REQUIRED WORK: Please quote only the lines that start at the one with "Fetch.lean (spec/40_engine.md R104). -/" and go on to the last line of the data, both ends kept.

Segment Start: SOURCE MATERIAL

-- ==== Sys2Proof/Machine/Conditional.lean ====
section
/-! DEFINITION. The meanings of IFE, IFN, IFG and IFB (spec/42_conditional.md). The skip itself is in
Fetch.lean (spec/40_engine.md R104). -/

namespace Sys2Proof.Machine

/-- IFE (R151). -/
def execIfe (a b : Operand) (s : State) : Host.Outcome State Fault Refusal := .next (runTest condIfe a b s)
/-- IFN (R152). -/
def execIfn (a b : Operand) (s : State) : Host.Outcome State Fault Refusal := .next (runTest condIfn a b s)
/-- IFG (R153). -/
def execIfg (a b : Operand) (s : State) : Host.Outcome State Fault Refusal := .next (runTest condIfg a b s)
/-- IFB (R154). -/
def execIfb (a b : Operand) (s : State) : Host.Outcome State Fault Refusal := .next (runTest condIfb a b s)

end Sys2Proof.Machine
end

Segment End: SOURCE MATERIAL

TASK SOLUTION:
Fetch.lean (spec/40_engine.md R104). -/

namespace Sys2Proof.Machine

/-- IFE (R151). -/
def execIfe (a b : Operand) (s : State) : Host.Outcome State Fault Refusal := .next (runTest condIfe a b s)
/-- IFN (R152). -/
def execIfn (a b : Operand) (s : State) : Host.Outcome State Fault Refusal := .next (runTest condIfn a b s)
/-- IFG (R153). -/
def execIfg (a b : Operand) (s : State) : Host.Outcome State Fault Refusal := .next (runTest condIfg a b s)
/-- IFB (R154). -/
def execIfb (a b : Operand) (s : State) : Host.Outcome State Fault Refusal := .next (runTest condIfb a b s)

end Sys2Proof.Machine
end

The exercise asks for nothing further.